Banyak generasi penyanyi, termasuk beberapa nama besar, telah membawakan lagu ini dengan sangat sukses. Akibatnya, banyak generasi pendengar di Utara telah menghafalnya karena mereka sangat menyukainya.
Saya hanya pernah bertemu komposer Hoang Van sekali. Itu terjadi di sebuah konferensi sastra di Tay Ninh tak lama setelah perjanjian damai. Hoang Van sudah sangat terkenal saat itu, sementara saya masih seorang penyair muda. Setelah konferensi, dalam perjalanan kembali ke Saigon, saya kebetulan bertemu dengannya ketika bus berhenti agar penumpang bisa minum. Karena saya telah mempresentasikan makalah, Hoang Van mengenali saya. Dia mengobrol dengan saya dengan sangat ramah. Sikapnya yang rendah hati meninggalkan kesan mendalam pada saya.
Mengenai komposer Trịnh Công Sơn dan lagunya yang abadi "Huế Sài Gòn Hà Nội," saya baru mendengarnya setelah pembebasan dan ketika saya kembali ke Saigon. Pertama kali mendengarnya, saya langsung terpikat dan terpesona. Saat itu, seorang teman memberi saya pemutar kaset tua tetapi masih bagus. Saya menemukan "Lagu Kulit Kuning" dari band Trịnh Công Sơn, dan ke mana pun saya pergi, penyair Ngô Thế Oanh dan saya akan membawa kaset berisi lagu-lagu band tersebut dan mendengarkannya sepanjang hari.

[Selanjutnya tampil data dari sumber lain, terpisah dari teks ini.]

theorem variantNumber_eq_varInTable (var : Variant) : variantNumber var = varInTable var := by cases var <;> rfl

theorem codeInTable_lt (e : ResultCode) : codeInTable e < 2 ^ 8 := by cases e <;> decide

theorem varInTable_lt (var : Variant) : varInTable var < 2 := by cases var <;> decide

theorem statusWord_eq_fields (s : State) :
    statusWord s = BitVec.ofNat 32 (s.err.toNat <<< 8 ||| codeInTable s.code) := by
  rw [statusWord, codeNumber_eq_codeInTable, ← Nat.shiftLeft_add_eq_or_of_lt (codeInTable_lt s.code), Nat.shiftLeft_eq]

theorem mctrlWord_eq_fields (I : MacInst) :
    mctrlWord I = BitVec.ofNat 32 (I.count.toNat <<< 8 ||| I.mod.toNat <<< 4 ||| varInTable I.var <<< 2
      ||| I.finalized.toNat <<< 1 ||| I.configured.toNat) := by
  have hc := Bool.toNat_lt I.configured
  have hf := Bool.toNat_lt I.finalized
  have hm := Bool.toNat_lt I.mod
  have hv := varInTable_lt I.var
  simp only [Nat.or_assoc]
  rw [← Nat.shiftLeft_add_eq_or_of_lt (i := 1) (by omega),
    ← Nat.shiftLeft_add_eq_or_of_lt (i := 2) (by simp only [Nat.shiftLeft_eq]; omega),
    ← Nat.shiftLeft_add_eq_or_of_lt (i := 4) (by simp only [Nat.shiftLeft_eq]; omega),
    ← Nat.shiftLeft_add_eq_or_of_lt (i := 8) (by simp only [Nat.shiftLeft_eq]; omega),
    mctrlWord, variantNumber_eq_varInTable]
  simp only [Nat.shiftLeft_eq, Nat.add_assoc, Nat.pow_one]

end Sys2Proof.Claims
end

section
/-!
PROOFS. The register space (20_memory.md): which accesses get a step, what each read returns and what each write replaces.
-/

namespace Sys2Proof.Claims

open Sys2Proof.Machine

/-- Settles O7: an access has a next state exactly where `accessRefusal` names no refusal. -/
theorem onlyAlignedWordAccessesGetAStep : Obligations.OnlyAlignedWordAccessesGetAStep := by
  intro s width addr v a rest hp ha
  rw [step_of_pending hp]
  constructor
  · intro hbad
    have hne : accessRefusal width addr ≠ none := by
      rw [Ne, accessRefusal_eq_none_iff]
      rintro ⟨hw, hal, hr⟩
      obtain h | h | h := hbad
      · exact h hw
      · exact h hal
      · omega
    obtain ⟨r, hr⟩ := Option.ne_none_iff_exists'.1 hne
    obtain rfl | rfl := ha
    · exact ⟨r, perform_read_refused hr _⟩
    · exact ⟨r, perform_write_refused hr v _⟩
  · rintro ⟨rfl, hal, hr⟩
    obtain rfl | rfl := ha
    · exact ⟨_, perform_read hal hr _⟩
    · exact perform_write_next hal hr v _

/-- A read returns BusRead's value and changes no register. -/
theorem readsAs_of_busRead {s : State} {addr : Nat} {v : Word} (ha : addr % 4 = 0) (hr : addr < 0x400)
    (hv : busRead s addr = v) : ReadsAs s addr v := by
  subst hv
  exact step_cons (perform_read ha hr s)

/-- A read in the block of MAC[m]. -/
theorem readsAs_of_macBlockRead {s : State} (m : Fin 2) {addr o : Nat} {v : Word} (haddr : addr = 0x200 + 0x80 * m.val + o)
    (ha : o % 4 = 0) (ho : o < 0x80) (hv : macBlockRead (macOf s m) o = v) : ReadsAs s addr v := by
  subst haddr
  exact readsAs_of_busRead (by omega) (by omega) ((busRead_macBlock s m ho).trans hv)

/-- 20_memory.md R74: reserved offsets read as 0. -/
theorem readsAs_reserved (s : State) {addr : Nat} (ha : addr % 4 = 0) (h : ReservedOffset addr) : ReadsAs s addr 0 := by
  obtain h | h | h | ⟨m, hm, h⟩ := h
  · exact readsAs_of_busRead ha (by omega) (busRead_reserved s (by omega))
  · exact readsAs_of_busRead ha (by omega) (busRead_reserved s (by omega))
  · exact readsAs_of_busRead ha (by omega) (busRead_reserved s (by omega))
  · obtain ⟨o, rfl⟩ : ∃ o, addr = 0x200 + 0x80 * m + o := ⟨addr - (0x200 + 0x80 * m), by omega⟩
    exact readsAs_of_macBlockRead ⟨m, hm⟩ rfl (by omega) (by omega) (macBlockRead_reserved _ (by omega))

/-- Settles O8: each offset of the map falls under one branch of BusRead. -/
theorem readsReturnTheMappedRegisters : Obligations.ReadsReturnTheMappedRegisters := by
  intro s
  have read {addr : Nat} {v : Word} := @readsAs_of_busRead s addr v
  refine ⟨read rfl (by decide) rfl, read rfl (by decide) (statusWord_eq_fields s), read rfl (by decide) rfl,
    read rfl (by decide) rfl, read rfl (by decide) rfl,
    fun i => read (by omega) (by omega) (busRead_key s i), fun i => read (by omega) (by omega) (busRead_nonce s i),
    fun i => read (by omega) (by omega) (busRead_state s i), fun i => read (by omega) (by omega) (busRead_init s i),
    fun i => read (by omega) (by omega) (busRead_ks s i), fun i => read (by omega) (by omega) (busRead_dbuf s i),
    fun i => read (by omega) (by omega) (busRead_tag s i), fun m => ?mctrl, fun m i => ?h, fun m i => ?r, fun m i => ?pad,
    fun m i => ?buf, fun addr => readsAs_reserved s⟩
  case mctrl =>
    exact readsAs_of_macBlockRead m (o := 0) rfl rfl (by decide)
      ((macBlockRead_mctrl (macOf s m)).trans (mctrlWord_eq_fields (macOf s m)))
  case h => exact readsAs_of_macBlockRead m (by omega) (by omega) (by omega) (macBlockRead_h (macOf s m) i)
  case r => exact readsAs_of_macBlockRead m (by omega) (by omega) (by omega) (macBlockRead_r (macOf s m) i)
  case pad => exact readsAs_of_macBlockRead m (by omega) (by omega) (by omega) (macBlockRead_pad (macOf s m) i)
  case buf => exact readsAs_of_macBlockRead m (by omega) (by omega) (by omega) (macBlockRead_buf (macOf s m) i)
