-- ==== Sys2Proof/Word.lean ====
section
/-! DEFINITION. The word types of the OM1 and their plainest arithmetic (00_scope R4-R6). -/

namespace Sys2Proof

/-- One byte. -/
abbrev Byte := BitVec 8
/-- A 16-bit word: a Jiman register, a status tick. -/
abbrev W16 := BitVec 16
/-- A 32-bit word: a BAR0 register, an `index` of a ring. -/
abbrev W32 := BitVec 32
/-- A 64-bit word: a Turner general register, TIMEBASE. -/
abbrev W64 := BitVec 64
/-- A device address: 48 bits (01_one_thread_one_lattice R20). -/
abbrev DevAddr := BitVec 48

/-- 2^10 bytes (00_scope R5). -/
def kib (n : Nat) : Nat := n * 1024
/-- 2^20 bytes (00_scope R5). -/
def mib (n : Nat) : Nat := n * 1048576
/-- 2^30 bytes (00_scope R5). -/
def gib (n : Nat) : Nat := n * 1073741824

end Sys2Proof
end

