-- ==== Sys2Proof/Syntax.lean ====
section
/-! DEFINITION. The commands of the OM1 block, one constructor per row of the table of operations and events.
An operand carries what the event brings from outside the block. -/

namespace Sys2Proof
open Sys2Proof.Machine
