/-- Stream b of a STEP, whole or, past a stop, of slot values and bytes that are old or new; the tap is offered where it is whole
(R245, R246, 09 Corners). -/
def stepStream (s : State) (c : SpCommand) (b : Nat) (whole : Bool) : State :=
  let e := c.entry
  let els := (List.range 1024).map fun n => stepElem c b n (c.input s b) (c.slot s b)
  let slot := streamBase (fld e 4 2 + b)
  let out := windowAddr s (fld e 24 8) + 1024 * b
  let slotBytes := (els.mapIdx fun n p =>
    if whole || c.chosen (slot + 4 * n) then natToBytes p.1.toNat 4 else s.dev.readN (slot + 4 * n) 4).flatten
  let outBytes := els.mapIdx fun n p => if whole || c.chosen (out + n) then outElem e p.2 else s.dev.read (out + n)
  let s1 := s.setDev (s.dev.writeN slot slotBytes)
  let s2 := (List.range 16).foldl (fun s k => homeWrite s (out + 64 * k) ((outBytes.drop (64 * k)).take 64)) s1
  if !whole then s2
  else
    let tap := fld e 54 1
    let h := vget s2.finish.hist (tap % 16) histClear
    let h1 :=
      if tap.testBit 4 then
        { els.foldl (fun h p => histCount h p.2) h with elements := h.elements + 1024 }
      else h
    let h2 := if tap.testBit 5 then { h1 with amax := els.foldl (fun a p => amaxOffer a p.2) h1.amax } else h1
    s2.setFinish { s2.finish with hist := vset s2.finish.hist (tap % 16) h2 }

/-- A STEP of which p streams are complete, some of them before; where it stops there, the others are old or new (09
Corners). -/
def stepEffect (s : State) (c : SpCommand) (p : Nat) : State :=
  (List.range (c.streams - c.done)).foldl (fun s1 d => stepStream s1 c (c.done + d) (decide (c.done + d < p))) s

/-! ### A SCAN (R250-R252) -/

/-- Row j of C FP32 values at a window offset. -/
def scanRow (s : State) (off c j : Nat) : List W32 :=
  (List.range c).map fun n => BitVec.ofNat 32 (s.dev.readLE (windowAddr s off + 4 * c * j + 4 * n) 4)

/-- One pass over the pairs (a, b) with distance d: every row reads the rows as they stood before the pass, since j
descends (R251). -/
def scanPass (d : Nat) (rows : List (List W32 × List W32)) : List (List W32 × List W32) :=
  rows.mapIdx fun j r =>
    if j < d then r
    else
      let q := rows.getD (j - d) ([], [])
      let mul (x y : W32) : W32 := rne32 ((val32 x).mul (val32 y))
      (List.zipWith mul r.1 q.1,
       List.zipWith (fun p y => rne32 ((val32 p).add (val32 y))) (List.zipWith mul r.1 q.2) r.2)

/-- The passes d = 1, 2, 4, … below t. -/
def scanPasses : Nat → Nat → Nat → List (List W32 × List W32) → List (List W32 × List W32)
  | 0, _, _, rows => rows
  | fuel + 1, d, t, rows => if d < t then scanPasses fuel (2 * d) t (scanPass d rows) else rows

/-- Bytes of FP32 values. -/
def wordsBytes (ws : List W32) : List Byte := ws.flatMap fun w => natToBytes w.toNat 4

/-- Indeterminate bytes: free values, told apart by their address (R251). -/
def SpCommand.unknown (c : SpCommand) (a n : Nat) : List Byte :=
  (List.range n).map fun j => (Cfg.freeBits (2 ^ 83) c.free).extractLsb' (8 * (a + j)) 8
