/-- A rebuild writes the target's chunk of a stripe, reconstructed from the others; a stripe of which fewer than k chunks can be
read is passed over and counted, as in a resync (R298, R299). -/
def rebuildStripe (s : State) (a : KArray) (r : Rebuild) (bad : List Nat) (st : Nat) : State :=
  let c := a.chunk
  let s0 := readErrors (setRegion s (st / a.perRegion)) a bad st 0 c
  match readStripe s a (r.member :: bad) st 0 c with
  | none => faultEvent s0 0x8000 2
  | some ds =>
    let x := a.positionOf st r.member
    patchPosition s0 a st x 0 (if x < a.k then ds.getD x [] else if x = a.k then parityP c ds else parityQ c ds)

/-- One step of the rebuild (R298). -/
def rebuildStep (s : State) (a : KArray) (r : Rebuild) (bad : List Nat) (flushFails : Bool) : State :=
  match r.next a with
  | none => recordRebuild s r flushFails fun s a => endRebuild s a r
  | some st =>
    if !canLock s st then s
    else
      let s1 := rebuildStripe s a r bad st
      match s1.keep.array with
      | none => s1
      | some a1 =>
        let r1 := { r with progress := st + 1 }
        if a1.rebuild.isNone then s1
        else
          let s2 := s1.setArray { a1 with rebuild := some r1 }
          if (r1.next a1).isNone then recordRebuild s2 r1 flushFails fun s a => endRebuild s a r1
          else if (st + 1) % 4096 = 0 then recordRebuild s2 r1 flushFails fun s _ => writeSuperblocks s
          else s2

/-- REBUILD_STEP (R298): the next stripe of the rebuild; progress is recorded after every 4,096 stripes. A drive that waits to
be re-added starts when no rebuild runs. `run` says which members' drives cannot read their chunk, and whether a Flush of
the target ends with an error. -/
def execRebuildStep (run : RebuildRun) (s : State) : Host.Outcome State Fault Refusal :=
  .next (
    let s0 := startReadd s
    match backgroundArray s0 with
    | none => s0
    | some a =>
      match a.rebuild with
      | none => s0
      | some r =>
        if (s.keep.array.map (·.readds)) ≠ some a.readds || rebuildWaits s0 || !allReachable s0 a then s0
        else rebuildStep s0 a r (run.bad.map (·.val)) run.flushFails)

/-! ### Resync, scrub and the bitmap (R279, R299-R302) -/

/-- Resync of a stripe: a missing data chunk follows from P, or from Q, and P and Q are rewritten (R299). -/
def resyncStripe (s : State) (a : KArray) (bad : List Nat) (st : Nat) : State :=
  let c := a.chunk
  let s0 := readErrors s a bad st 0 c
  match readStripe s a bad st 0 c with
  | none => faultEvent s0 0x8000 2
  | some ds =>
    let s1 := patchPosition s0 a st a.k 0 (parityP c ds)
    if a.p = 2 then patchPosition s1 a st (a.k + 1) 0 (parityQ c ds) else s1

/-- A resync has no region left: a full resync ends with RESYNC_ALL cleared in the superblocks (R300). -/
def endResync (s : State) (a : KArray) : State :=
  if a.resyncAll && decide (a.resync = []) then writeSuperblocks (s.setArray { a with resyncAll := false }) else s

/-- RESYNC_STEP (R299, R300): the next stripe of the lowest region; it follows vault replay, destage and a rebuild (R303). With the Keep disabled only the
full resync of an ARRAY_CREATE runs (R268). -/
def execResyncStep (bad : List (Fin 8)) (s : State) : Host.Outcome State Fault Refusal :=
  .next (match s.keep.array with
    | none => s
    | some a =>
      if !s.running || decide (s.cache.image ≠ .none) || a.isDown || !(s.power.keepEnabled || a.createResync) || !allReachable s a then s
      else
        match a.resync with
        | [] => s
        | r :: rs =>
          let st := max a.resyncNext (r * a.perRegion)
          if !canLock s st || stepWaitsForDestage s a || (a.rebuild.isSome && s.power.keepEnabled) then s
          else
            let s1 := setRegion (resyncStripe s a (bad.map (·.val)) st) r
            match s1.keep.array with
            | none => s1
            | some a1 =>
              let stop := decide ((r + 1) * a.perRegion ≤ st + 1) || decide (a.stripes ≤ st + 1)
              let a2 := (if stop then { a1 with resync := rs, resyncNext := 0 } else { a1 with resyncNext := st + 1 }).wroteRegion r
                s.clocks.timebase
              endResync (s1.setArray a2) a2)

/-- The single data chunk that explains the syndromes at every byte, if there is one (R301). -/
def singleChunk (k : Nat) (sp sq : List Byte) : Option Nat :=
  (List.range k).find? fun j => decide (sp.map (gfMul (gfPow j)) = sq)

/-- A scrub step on a stripe: whether it found a mismatch, and the state. Stripes with no redundancy left are skipped; in
repair mode the mismatch is repaired (R301). -/
def scrubStripe (s : State) (a : KArray) (bad : List Nat) (st : Nat) (repair : Bool) : Bool × State :=
  let c := a.chunk
  let s0 := readErrors s a bad st 0 c
  let chunks := (List.range a.n).map fun x => readPosition s a bad st x 0 c
  match readStripe s a bad st 0 c with
  | none => (false, s0)
  | some ds =>
    let gone := (chunks.filter (·.isNone)).length
    let p1 := parityP c ds
    let q1 := parityQ c ds
    let badP := match chunks.getD a.k none with | some b => decide (b ≠ p1) | none => false
    let badQ := a.p = 2 && (match chunks.getD (a.k + 1) none with | some b => decide (b ≠ q1) | none => false)
    if a.p ≤ gone || (!badP && !badQ) then (false, s0)
    else if !repair then
      let s1 := faultEvent s0 0x8000 2
      (true, s1.setKeep { s1.keep with scrubMismatches := satInc s1.keep.scrubMismatches })
    else
      let s1 := setRegion (faultEvent s0 0x8000 1) (st / a.perRegion)
      let fixP (s : State) := patchPosition s a st a.k 0 p1
      let fixQ (s : State) := patchPosition s a st (a.k + 1) 0 q1
      let sp := xorBytes ((chunks.getD a.k none).getD p1) p1
      let sq := xorBytes ((chunks.getD (a.k + 1) none).getD q1) q1
      let s2 :=
        if badP && badQ && decide (gone = 0) then
          (match singleChunk a.k sp sq with
           | some j => patchPosition s1 a st j 0 (xorBytes (ds.getD j []) sp)
           | none => fixQ (fixP s1))
        else if badP then fixP s1
        else fixQ s1
      (true, match s2.keep.array with
        | some b => s2.setArray (b.wroteRegion (st / a.perRegion) s.clocks.timebase)
        | none => s2)

/-- Work of the Keep engine that has precedence over the patrol scrub: a rebuild, a resync, a KEEP_SCRUB, and destage that waits
(R303). -/
def patrolWaits (s : State) (a : KArray) : Bool :=
  decide (a.resync ≠ []) || a.rebuild.isSome || stepWaitsForDestage s a ||
    s.opList.any fun q => decide (q.2.opcode = 0x23) && decide (q.2.phase = .started)

/-- PATROL_SCRUB_STEP (R302): the next stripe in repair mode; the pass over the last stripe sets KP_SCRUB_PASS. It comes last, one
command at a time (R303). -/
def execPatrolScrubStep (bad : List (Fin 8)) (s : State) : Host.Outcome State Fault Refusal :=
  .next (match backgroundArray s with
    | none => s
    | some a =>
      let st := s.keep.patrolNext % a.stripes
      if patrolWaits s a || !canLock s st || !allReachable s a then s
      else
        let s1 := (scrubStripe s a (bad.map (·.val)) st true).2
        if a.stripes ≤ st + 1 then s1.setKeep { s1.keep with patrolNext := 0, scrubPass := s.clocks.timebase }
        else s1.setKeep { s1.keep with patrolNext := st + 1 })

/-- Regions whose bit may be cleared: not waiting for resync, not being written, and not written for 5 s (R279). -/
def clearable (s : State) (a : KArray) : List Nat :=
  a.bitmap.filter fun r =>
    !a.resync.contains r && !(s.keep.writes.any fun w => w.stripe / a.perRegion = r) &&
      a.regionWritten.all fun x => x.1 ≠ r || decide (fclkSeconds 5 ≤ s.now - x.2.toNat)

/-- BITMAP_CLEAR_BATCH (R279): with no member failed or being rebuilt, and at most once per second, the bits that may be cleared
are, after a Flush of every present member. A Flush that ends with an error is a DRIVE_COMMAND_COMPLETION of its own, which comes
first: its member fails, and no bit is cleared. -/
def execBitmapClearBatch (s : State) : Host.Outcome State Fault Refusal :=
  .next (match backgroundArray s with
    | none => s
    | some a =>
      let rs := clearable s a
      if decide (a.missing ≠ 0) || a.rebuild.isSome || decide (rs = []) || !allReachable s a ||
          decide (s.now - s.keep.lastClear.toNat < fclkSeconds 1) then s
      else
        let s0 := flushPorts s [] a.livePorts
        match s0.keep.array with
        | none => s0
        | some b =>
          if b.missing ≠ 0 then s0
          else
            let s1 := s0.setKeep { s0.keep with
              lastClear := s.clocks.timebase
              array := some { b with bitmap := b.bitmap.filter fun r => !rs.contains r
                                     regionWritten := b.regionWritten.filter fun x => !rs.contains x.1 } }
            ((rs.map (· / 32768)).eraseDups).foldl writeBitmapBlock s1)

/-! ### Drive port tests (20 R492, R493) -/

/-- Whether a port may be tested: its drive is usable and is neither a member nor the target of a rebuild (R492). -/
def testable (s : State) (q : Nat) : Bool := (usableDrive s q).isSome && !memberOrTarget s q

/-- BUSY of KP_PORT_TEST. -/
def portTestBusy (s : State) : Bool := s.keep.portTest.running.isSome || decide (s.keep.portTest.queue ≠ [])

/-- The next eligible port in the queue of a test becomes the one under test. -/
def nextPortTest (s : State) : State :=
  let qs := s.keep.portTest.queue.filter (testable s)
  s.setKeep { s.keep with portTest := match qs with
    | [] => { queue := [], running := none }
    | q :: rest => { queue := rest, running := some q } }

/-- KP_PORT_TEST.START: the ports named are tested one at a time, unless a test runs (R492). -/
def portTestStart (s : State) : State :=
  if portTestBusy s then s
  else nextPortTest (s.setKeep { s.keep with
    portTest := { queue := (List.range 8).filter fun q => s.keep.testPorts.getLsbD q, running := none } })

/-- KP_PORT_TEST_START (R492): the host writes KP_PORT_TEST with START = 1 and these PORTS. -/
def execKpPortTestStart (ports : BitVec 8) (s : State) : Host.Outcome State Fault Refusal :=
  .next (if !barReachable s || portTestBusy s then s
    else portTestStart (s.setKeep { s.keep with testPorts := ports }))

/-- DRIVE_PORT_TEST_DAILY (R492): 24 h after a port's last test, an eligible port is tested again. -/
def execDrivePortTestDaily (port : Fin 8) (s : State) : Host.Outcome State Fault Refusal :=
  let q := port.val
  .next (if !s.running || !testable s q || s.keep.portTest.queue.contains q || underTest s q ||
      decide (s.now - (s.port q).lastTest.toNat < fclkSeconds 86400) then s
    else if portTestBusy s then s.setKeep { s.keep with portTest := { s.keep.portTest with queue := s.keep.portTest.queue ++ [q] } }
    else s.setKeep { s.keep with portTest := { queue := [], running := some q } })

/-- Errors that a lane test allows at a rate in tenths of GT/s, whole lanes failing above them (Table 20.2). -/
def allowedErrors (tenths : Nat) : Nat := tenths / 10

Band itu punya lagu "Hue, Saigon, Hanoi." Bukan hanya kami yang mendengarkan, tetapi banyak intelektual dan seniman dari Hanoi yang datang ke Saigon juga mendengarkan musik Trinh Cong Son dengan penuh antusias. Jika "Hanoi, Hue, Saigon" karya Hoang Van lirik dan menyentuh hati, maka "Hue, Saigon, Hanoi" karya Trinh Cong Son intens dan penuh kerinduan:
Hue Saigon Hanoi
Penulis: Trinh Cong Son
"Hue, Saigon, Hanoi, tanah kelahiranku, mengapa kalian masih terasa begitu jauh?"
Hue, Saigon, Hanoi – setelah bertahun-tahun, mengapa mereka masih begitu acuh tak acuh?
Oh Vietnam, berapa lama lagi orang-orang akan duduk di sini mengenang dan merindukan satu sama lain?
Jutaan kaki, sayangku, jutaan kaki, wahai tiga wilayah, bangkitlah dalam revolusi!
Saatnya kita menyatukan hati kita.
Generasi muda harus mengambil langkah-langkah perintis.
Dari Utara hingga Selatan, semua orang dengan penuh harap menantikan menyalanya tungku tersebut.
Obor-obor itu berkobar dengan sukacita kebebasan.
Jalan menuju penjara
Apakah besok kita akan membangun sekolah atau mengadakan pasar?
Masyarakat kami kembali bertani, karena memiliki cukup makanan dan pakaian untuk dimakan.
Tangan-tangan yang membantu membangun bangsa, tangan-tangan yang menciptakan.
Dendam lama telah sirna.
Kami membangun atap di atas rumah kami dan menambahkan buah-buahan ke kebun kami.
Izinkan aku pergi ke puncak gunung untuk menyanyikan lagu cinta yang penuh sukacita.
Vietnam Utara, Selatan, dan Tengah, mari kita bersatu!
Menerobos perbatasan untuk memperluas jalan.
"Membangun bangsa yang damai"
Jadi, sekitar 11 tahun setelah lagu Hoang Van "Hanoi Hue Saigon" diciptakan di Hanoi, lagu Trinh Cong Son "Hue Saigon Hanoi" muncul di Saigon. Trinh Cong Son sangat berani ketika menulis lagu "Hue Saigon Hanoi," menerima kenyataan bahwa ia akan dilecehkan, bahkan dipenjara.
Dan kedua lagu tersebut, satu karya Hoang Van, satu lagi karya Trinh Cong Son, telah bertahan hingga hari ini, dan tentu saja, untuk generasi mendatang.